> [TASK ITEM]:
The line containing "atomxXor (R195). -/" marks the end: restate word for word every line from the first line of the entries below through that one.

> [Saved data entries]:
/-- atomAnd (R195). -/
def execAtomAnd (x : Atom) (s : State) : Host.Outcome State Fault Refusal := atomGang (.atomAnd x) x false 6 s

/-- atomOr (R195). -/
def execAtomOr (x : Atom) (s : State) : Host.Outcome State Fault Refusal := atomGang (.atomOr x) x false 7 s

/-- atomxCas (R195). -/
def execAtomxCas (x : Atom) (s : State) : Host.Outcome State Fault Refusal := atomGang (.atomxCas x) x true 0 s

/-- atomxXchg (R195). -/
def execAtomxXchg (x : Atom) (s : State) : Host.Outcome State Fault Refusal := atomGang (.atomxXchg x) x true 1 s

/-- atomxIncw (R195). -/
def execAtomxIncw (x : Atom) (s : State) : Host.Outcome State Fault Refusal := atomGang (.atomxIncw x) x true 2 s

/-- atomxDecw (R195). -/
def execAtomxDecw (x : Atom) (s : State) : Host.Outcome State Fault Refusal := atomGang (.atomxDecw x) x true 3 s

/-- atomxFadd (R195). -/
def execAtomxFadd (x : Atom) (s : State) : Host.Outcome State Fault Refusal := atomGang (.atomxFadd x) x true 4 s

/-- atomxFmin (R195). -/
def execAtomxFmin (x : Atom) (s : State) : Host.Outcome State Fault Refusal := atomGang (.atomxFmin x) x true 5 s

/-- atomxFmax (R195). -/
def execAtomxFmax (x : Atom) (s : State) : Host.Outcome State Fault Refusal := atomGang (.atomxFmax x) x true 6 s

/-- atomxXor (R195). -/
def execAtomxXor (x : Atom) (s : State) : Host.Outcome State Fault Refusal := atomGang (.atomxXor x) x true 7 s

end Sys2Proof.Machine
end

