/-- The gang's push stands stalled at the queues that are full; it keeps its age while they change (R277). -/
def markStall (s : State) (qs : List QueueRef) : State :=
  match s.turn with
  | none => s
  | some k => updSlot s k fun x => { x with stall := some (qs, match x.stall with | some y => y.2 | none => s.clock) }

/-- The gang's stall ends. -/
def clearStall (s : State) : State :=
  match s.turn with
  | none => s
  | some k => updSlot s k fun x => { x with stall := none }

/-- Push, in seat order, for the threads that have something to push and have not yet: the state, and whether all did. The
stall of a push that enters ends. -/
def pushAll (l : Launch) (want : State → Thread → Option Push) : State → List Thread → State × Bool
  | s, [] => (s, true)
  | s, t :: ts =>
    match t.fl.entered, want s t, findWg s t.wg with
    | false, some p, some g =>
      match tryPush s l g t.tid p with
      | .ok s1 =>
        pushAll l want (updThread (clearStall s1) t.wg t.tid fun t => { t with fl := { t.fl with entered := true } }) ts
      | .error qs => (markStall s qs, false)
    | _, _, _ => pushAll l want s ts

/-! ### cpy and cpyx -/

/-- The checks of R217 and R220 for a thread's card: the fate of one that fails. -/
def cardCheck (s : State) (l : Launch) (g : Workgroup) (k : Nat) (follow : Bool) (off : Nat) (c : Card) : Option Fate :=
  let fo := followOn c
  if off % 64 ≠ 0 ∨ off + 64 > scratchBytes l then some (engineTrap off k 1)
  else if (k = 4 ∨ k = 5) ∧ nbSize l = 0 then some (engineTrap off k 9)
  else if !cardFields k follow c then some (engineTrap off k 2)
  else match cardRanges s l g k c with
    | some a => some (engineTrap a k 3)
    | none =>
      match cardGlobals k c with
      | some a => some (engineTrap a k 3)
      | none =>
        if k = 4 ∧ cardChain s l g c = false then some (engineTrap off k 4)
        else if !follow then none
        else if !holdsHalf g then some (engineTrap off k 5)
        else if (launchFormat l fo.aslot).kind = 0 ∨ (launchFormat l fo.aslot).plc = true then some (engineTrap off k 6)
        else (mmaCheck l fo).map fun r => engineTrap r.2 k r.1

/-- A thread's card. -/
def cardAt (s : State) (t : Thread) (off : Nat) : Card :=
  match findWg s t.wg with
  | some g => cardOf (readBytes g.scratch off 64)
  | none => cardOf []

/-- Permitted to the copy role, and to the matrix role. -/
def onlyCopy (r : BitVec 2) : Bool := decide (r = roleCopy)
def onlyMatrix (r : BitVec 2) : Bool := decide (r = roleMatrix)

/-- The gang stands stalled; the threads whose role forbids the instruction have taken their trap, since roles are checked first
(R90, R272). -/
def stalledGang (i : Instr) (ok : BitVec 2 → Bool) (s : State) : Host.Outcome State Fault Refusal :=
  match (actives s).filter fun t => !ok t.role with
  | [] => .next s
  | t :: ts => .next (settleTurn (takeTrap s (t :: ts) 2 0 0 (wordOf i)))

/-- One job for each permitted thread, in seat order; the gang goes on when every job is in its queue (R210, R211). -/
def cpyGang (i : Instr) (x : Cpy) (k : Nat) (follow : Bool) (s : State) : Host.Outcome State Fault Refusal :=
  match (actives s).head?.bind (envOf s) with
  | none => .next s
  | some (l, g) =>
    let fails := fun (s : State) (t : Thread) =>
      let off := (getV t x.a).toNat
      cardCheck s l g k follow off (cardAt s t off)
    let want := fun (s : State) (t : Thread) =>
      if (fails s t).isSome then none
      else some (⟨.copy x.q.toNat, false, .copy k (cardAt s t (getV t x.a).toNat) follow, x.gd.toNat, x.sense, wordOf i⟩ :
        Push)
    let r := pushAll l want s ((actives s).filter fun t => onlyCopy t.role)
    if !r.2 then stalledGang i onlyCopy r.1
    else
      perThread i x.m.sw (withRole onlyCopy fun s t =>
        if t.fl.entered then (s, t, .next)
        else match fails s t with
          | some f => (s, t, f)
          | none => (s, t, .next)) (clearStall r.1)

/-- cpy, kind 0 (R210, R216). -/
def execCpyG2s (x : Cpy) (s : State) : Host.Outcome State Fault Refusal := cpyGang (.cpyG2s x) x 0 false s

/-- cpy, kind 1 (R210, R216). -/
def execCpyS2g (x : Cpy) (s : State) : Host.Outcome State Fault Refusal := cpyGang (.cpyS2g x) x 1 false s
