/-- The slice holds what a message needs of its line: a read the whole line, an operation of the atomic unit the sectors it
touches, a write nothing (R315). -/
def l2Ready (s : State) (r : Req) : Bool :=
  match r.kind, l2At s (reqSlice s r) r.pa with
  | .write _, _ => true
  | _, none => false
  | .atom _ _ _ _ _, some x => x.valid.getLsbD (r.pa % 128 / 16)
  | .bar _ _ _, some x => x.valid.getLsbD (r.pa % 128 / 16)
  | .post _ _, some x => x.valid.getLsbD (r.pa % 128 / 16)
  | _, some x => decide (x.valid = 0xFF)

/-- Serve a message that waits at its slice, where its line is there and nothing earlier blocks it. -/
def serveWaiting (s : State) (id : Nat) : State :=
  match findReq s id with
  | none => s
  | some r =>
    if r.stage = .missWait ∧ lineBlocked s r = false ∧ l2Ready s r = true then serveReq s r
    else s

/-- The messages that wait at a slice for a line, in their order of arrival. -/
def waitingAt (s : State) (slice pa : Nat) : List Nat :=
  (s.reqs.filter fun q => decide (q.stage = .missWait) && decide (reqSlice s q = slice) &&
    decide (q.pa / 128 = pa / 128)).map Req.id

/-- Serve, in their order of arrival, the messages that wait at a slice for a line. -/
def serveLine (s : State) (slice pa : Nat) : State := foldList serveWaiting s (waitingAt s slice pa)

/-- HOME_SLICE_REQUEST (R315): a message waits for what it needs of a line that the slice lacks, and for what its own home asked of
the line before; what waited for it in turn is served then. -/
def execHomeSliceRequest (id : Nat) (s : State) : Host.Outcome State Fault Refusal :=
  match findReq s id with
  | none => .next s
  | some r =>
    if !arrivesAtSlice s r then .next s
    else if lineBlocked s r || !l2Ready s r then .next (arrived s { r with stage := .missWait })
    else .next (serveLine (serveReq s r) (reqSlice s r) r.pa)

/-- Serve a message whose host line has come for it, where nothing earlier blocks it; the slice keeps nothing of the line
(R474). -/
def serveFetched (s : State) (id : Nat) : State :=
  match findReq s id with
  | none => s
  | some r => if r.stage = .missWait ∧ lineBlocked s r = false then serveReq s r else s

/-- SLICE_MISS_FILL (R320): the line is there, and every request that waits for it at the slice is served in its order
of arrival. -/
def execSliceMissFill (id : Nat) (s : State) : Host.Outcome State Fault Refusal :=
  match findReq s id with
  | none => .next s
  | some r =>
    if r.stage ≠ .missWait then .next s
    else if hostLine r.pa then .next (foldList serveFetched s (waitingAt s (reqSlice s r) r.pa))
    else .next (serveLine (l2Fill s r.ctx (reqSlice s r) r.pa) (reqSlice s r) r.pa)

/-! ### The atomic unit (R195, R202, R239, R315) -/

/-- A synchronising operation performed at a home: logged, counted, and used up in a replay (R463, R466). -/
def opPerformed (s : State) (wg tid ident : Nat) : State :=
  match ownerOf s wg tid, findWg s wg with
  | some t, some g =>
    opUsed (updOwner (logFor s t.launch true ident (toBytes 8 (opEntry g t))) wg tid fun t =>
      { t with path := { t.path with syncOps := t.path.syncOps + 1 } }) t.launch (opEntry g t)
  | _, _ => s

/-- A message at the atomic unit is an operation that the order lists hold: of a barrier object only a change, no test and none that
the object refuses (R463). -/
def opLogged (s : State) (r : Req) : Bool :=
  match r.kind with
  | .bar fn operand out => decide (fn ≠ 5) && (barChange fn operand out (barOf (readClean s r.pa 16))).isSome
  | _ => true

/-- Bytes an operation of the atomic unit covers. -/
def unitBytes : ReqKind → Nat
  | .bar _ _ _ => 16
  | .atom _ _ w64 _ _ => if w64 then 8 else 4
  | _ => 8

/-- An operation of the atomic unit that waits at a slice, on n bytes from an address. -/
def unitWaits (s : State) (pa n : Nat) : Bool :=
  s.reqs.any fun q => atSlice q && unitOp q && decide (q.pa < pa + n) && decide (pa < q.pa + unitBytes q.kind)

/-- The operation is the next one of its bytes, in arrival order, of its side's queue, and due. -/
def unitFirst (s : State) (r : Req) : Bool :=
  decide (r.stage = .atHome) &&
    ((before s r).all fun q => !(atSlice q && unitOp q && decide (splitSide s q.ctx = splitSide s r.ctx) &&
      decide (q.pa < r.pa + unitBytes r.kind) && decide (r.pa < q.pa + unitBytes q.kind))) &&
    (match ownerOf s r.wg r.tid with | some t => !opLogged s r || opDue s t | none => true)

/-- The operation is performed next: in a split rood the unit takes the queues of the two sides in turn (R315). -/
def unitNext (s : State) (r : Req) : Bool :=
  let slice := reqSlice s r
  unitFirst s r &&
    !((match splitSide s r.ctx with | some n => s.unitSide.contains (slice, n) | none => false) &&
      s.reqs.any fun q => unitOp q && decide (reqSlice s q = slice) && decide (splitSide s q.ctx ≠ splitSide s r.ctx) &&
        unitFirst s q)

/-- A change that no message brings, of a far access or an engine, is performed next: what came to its bytes before is
performed, and in a split rood the side has its turn (R315). -/
def unitTurn (s : State) (ctx slice pa n : Nat) : Bool :=
  !unitWaits s pa n &&
    !((match splitSide s ctx with | some k => s.unitSide.contains (slice, k) | none => false) &&
      s.reqs.any fun q => unitOp q && decide (reqSlice s q = slice) && decide (splitSide s q.ctx ≠ splitSide s ctx) &&
        unitFirst s q)

/-- The unit of a slice has served a context: its side has had its turn. -/
def sideServed (s : State) (ctx slice : Nat) : State :=
  match splitSide s ctx with
  | some n => { s with unitSide := (slice, n) :: s.unitSide.filter fun x => !decide (x.1 = slice) }
  | none => s

/-- The unit has served an operation. -/
def unitServed (s : State) (r : Req) : State := sideServed s r.ctx (reqSlice s r)

/-- Home slice of a physical address for a context. -/
def paSlice (s : State) (ctx pa : Nat) : Nat := homeSlice s (firstRood s ctx) pa

/-- The new result word of `post` (R239). -/
def postNew (mode old x : Nat) : Nat := if mode = 0 then x else if mode = 1 then old ||| x else max old x

/-- Perform a global barrier change: the answer, and the waiters' test (R201). -/
def performBar (s : State) (r : Req) (fn : Nat) (operand : Word) (out : Bool) : State :=
  let b := barOf (readClean s r.pa 16)
  let s1 := match barChange fn operand out b with
    | some b' => if fn = 5 then s else wakeBar (physWrite s r.pa (barBytes b')) r.wg r.ctx true
    | none => s
  poisonMet (arrived s1 { r with stage := .reply (barReply (barResult fn operand out b)) none true }) r.ctx r.wg r.tid
    (poisoned s r.pa 16)

/-- Perform a local atomic: the answer is its old value, or an acknowledgement. -/
def performAtom (s : State) (r : Req) (x : Bool) (op : Nat) (w64 : Bool) (operand : List Byte) (ret : Bool) : State :=
  let n := if w64 then 8 else 4
  let old := readClean s r.pa n
  let s1 := physWrite s r.pa (atomBytes x op w64 old operand)
  poisonMet (arrived s1 { r with stage := .reply (if ret then old else []) none true }) r.ctx r.wg r.tid (poisoned s r.pa n)

/-- Perform an operation of the atomic unit. -/
def performUnit (s : State) (r : Req) : State :=
  match r.kind with
  | .atom x op w64 operand ret => performAtom s r x op w64 operand ret
  | .bar fn operand out => performBar s r fn operand out
  | .post mode operand =>
    let new := postNew mode (ofBytes (readClean s r.pa 8)) (ofBytes operand)
    let us := if mode = 0 then [] else poisoned s r.pa 8
    poisonMet (arrived (physWrite s r.pa (toBytes 8 new)) { r with stage := .reply [] none true }) r.ctx r.wg r.tid us
  | _ => s

/-- ATOMIC_PERFORM (R195, R315); what waited for it at the slice is served then. -/
def execAtomicPerform (id : Nat) (s : State) : Host.Outcome State Fault Refusal :=
  match findReq s id with
  | none => .next s
  | some r =>
    if !unitNext s r then .next s
    else
      let slice := reqSlice s r
      let s1 := if opLogged s r then opPerformed s r.wg r.tid slice else s
      let s2 := unitServed (l2Write s1 r.ctx slice r.pa fun i => decide (r.pa % 128 ≤ i) && decide (i < r.pa % 128 + unitBytes r.kind)) r
      .next (serveLine (performUnit s2 r) slice r.pa)

/-! ### Peers (R313) -/

/-- A home that answers a peer's request: it is not in a mode change and not moving. -/
def peerAnswers (s : State) (h : Home) : Bool :=
  !(s.wgs.any fun g => match g.phase with
    | .placed => decide (g.home = h)
    | .moving d => decide (g.home = h) || decide (d = h)
    | _ => false)

/-- The peer returns the line: it has it forwardable, whole and of the requester's ASID (R313). -/
def peerLine (s : State) (h : Home) (r : Req) : Option L1Line :=
  match aliasAt s h r.pa with
  | some l => if l.fwd && decide (l.valid = 0xFF) && decide (l.asid = asidOf s r.ctx) && peerAnswers s h then some l else none
  | none => none

/-- PEER_REQUEST: the peer returns the line, or sends the request on in the requester's name, one flit of its own. It waits for what
the requester's home asked of the line before (R292). -/
def execPeerRequest (id : Nat) (s : State) : Host.Outcome State Fault Refusal :=
  match findReq s id with
  | none => .next s
  | some r =>
    match r.stage with
    | .toPeer h =>
      if !tileNext s r || lineBlocked s r then .next s
      else match peerLine s h r with
        | some l =>
          .next (serveLine (bumpCounter
            (arrived s { r with stage := .reply (readBytes l.data 0 128) none true, loc := 1000 + h.cluster }) r.ctx r.src 4 1)
            (reqSlice s r) r.pa)
        | none => .next (bumpCounter (arrived s { r with stage := .toHome, loc := 2 + h.cluster }) r.ctx h 11 1)
    | _ => .next s

/-! ### Pending results and fills (R79, R307) -/

/-- Write the registers of pending result i of a thread and end its park if it was the last one. -/
def writePending (s : State) (t : Thread) (i : Nat) (ws : List (BitVec 6 × Word)) : State :=
  settleThread (setThread s { setRegs t ws with pend := t.pend.eraseIdx i }) t.wg t.tid

/-- No reply that one tile sent to the same tile before this one is still on its way (R318). -/
def fillNext (s : State) (r : Req) : Bool :=
  !linkHolds s r && (before s r).all fun q =>
    !((replyFrom s q).isSome && decide (replyFrom s q = replyFrom s r) && decide (q.src.cluster = r.src.cluster))

/-- The predictor learns a reader in the requester's own virtual device (R312). -/
def trainPredictor (s : State) (r : Req) (reader : Option Home) : State :=
  match reader, (findCtx s r.ctx).bind fun c => findVd s c.vd with
  | some h, some v =>
    if r.fwd && (vdHomes s v).contains h then
      let idx := field r.pa 14 7 ^^^ field r.pa 22 15
      { s with predictor := ⟨r.src.cluster, idx, h, (launchOfWg s r.wg).getD 0⟩ ::
          dropWhere (fun p => decide (p.cluster = r.src.cluster) && decide (p.index = idx)) s.predictor }
    else s
  | _, _ => s

/-- Bytes of the load that a read is for; a prefetch has none. -/
def readSize (r : Req) : Nat := match r.kind with | .read n => n | _ => 0

/-- Install the line in the L1 of its home, while its workgroup is there. -/
def installLine (s : State) (r : Req) (bytes : List Byte) : State :=
  match findWg s r.wg with
  | none => s
  | some g =>
    match findLaunch s g.launch with
    | none => s
    | some l =>
      if r.install && decide (g.home = r.src) && decide (g.phase = .running) && decide (l1Ways l ≠ 0) then
        l1Fill s r.src r.ctx r.wg r.va r.pa (l1Ways l) (readSize r) r.fwd bytes
      else s

/-- The bytes of a load: what the L1 held at issue, the rest from the reply. -/
def loadBytes (va pa z : Nat) (got : Patch) (reply : List Byte) : List Byte :=
  (List.range z).map fun i =>
    match patchGet got (va + i) with
    | some b => b
    | none => (reply[(pa + i) % 128]?).getD 0

/-- Index of the pending load of a message. -/
def pendingLoad (t : Thread) (id : Nat) : Option Nat :=
  (List.range t.pend.length).find? fun (i : Nat) =>
    match t.pend[i]? with
    | some (.load req _ _ _ _) => decide (req = id)
    | _ => false

/-- Complete the load that a fill was for. -/
def completeLoad (s : State) (r : Req) (bytes : List Byte) : State :=
  match findThread s r.wg r.tid with
  | none => s
  | some t =>
    match pendingLoad t r.id with
    | none => s
    | some (i : Nat) =>
      match t.pend[i]? with
      | some (.load _ k va got dst) => writePending s t i (loadWrites k dst (loadBytes va r.pa k.size got bytes))
      | _ => s

/-- The answer of a barrier change or a packet reaches its cluster: its thread waits no more (R318). -/
def takeAnswer (s : State) (r : Req) (bytes : List Byte) : State :=
  let s1 := updReq (bumpCounter s r.ctx r.src 12 1) r.id fun r => { r with stage := .taken bytes }
  { s1 with threads := s1.threads.map (unwait r.id) }

/-- LINE_FILL (R307, R312, R236): a line, or the packet of a `lnch`. -/
def execLineFill (id : Nat) (s : State) : Host.Outcome State Fault Refusal :=
  match findReq s id with
  | none => .next s
  | some r =>
    match r.kind, r.stage, fillNext s r with
    | .read _, .reply bytes reader _, true =>
      let s1 := trainPredictor (bumpCounter s r.ctx r.src 12 1) r reader
      .next (completeLoad (finishReq (installLine s1 r bytes) id) r bytes)
    | .prefetch, .reply bytes reader _, true =>
      .next (finishReq (installLine (trainPredictor (bumpCounter s r.ctx r.src 12 1) r reader) r bytes) id)
    | .packet _ _, .reply bytes _ _, true => .next (takeAnswer s r bytes)
    | _, _, _ => .next s
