-- ==== Sys2Proof/Machine/Dispatch.lean ====
section
/-! DEFINITION. One arm per instruction: the one direct call of its meaning. -/
namespace Sys2Proof.Machine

> [EXERCISE ANSWER]:
/-- atomAnd (R195). -/
def execAtomAnd (x : Atom) (s : State) : Host.Outcome State Fault Refusal := atomGang (.atomAnd x) x false 6 s

/-- atomOr (R195). -/
def execAtomOr (x : Atom) (s : State) : Host.Outcome State Fault Refusal := atomGang (.atomOr x) x false 7 s

/-- atomxCas (R195). -/
def execAtomxCas (x : Atom) (s : State) : Host.Outcome State Fault Refusal := atomGang (.atomxCas x) x true 0 s

/-- atomxXchg (R195). -/
def execAtomxXchg (x : Atom) (s : State) : Host.Outcome State Fault Refusal := atomGang (.atomxXchg x) x true 1 s

/-- atomxIncw (R195). -/
def execAtomxIncw (x : Atom) (s : State) : Host.Outcome State Fault Refusal := atomGang (.atomxIncw x) x true 2 s

/-- atomxDecw (R195). -/
def execAtomxDecw (x : Atom) (s : State) : Host.Outcome State Fault Refusal := atomGang (.atomxDecw x) x true 3 s

/-- atomxFadd (R195). -/
def execAtomxFadd (x : Atom) (s : State) : Host.Outcome State Fault Refusal := atomGang (.atomxFadd x) x true 4 s

/-- atomxFmin (R195). -/
def execAtomxFmin (x : Atom) (s : State) : Host.Outcome State Fault Refusal := atomGang (.atomxFmin x) x true 5 s

/-- atomxFmax (R195). -/
def execAtomxFmax (x : Atom) (s : State) : Host.Outcome State Fault Refusal := atomGang (.atomxFmax x) x true 6 s

/-- atomxXor (R195). -/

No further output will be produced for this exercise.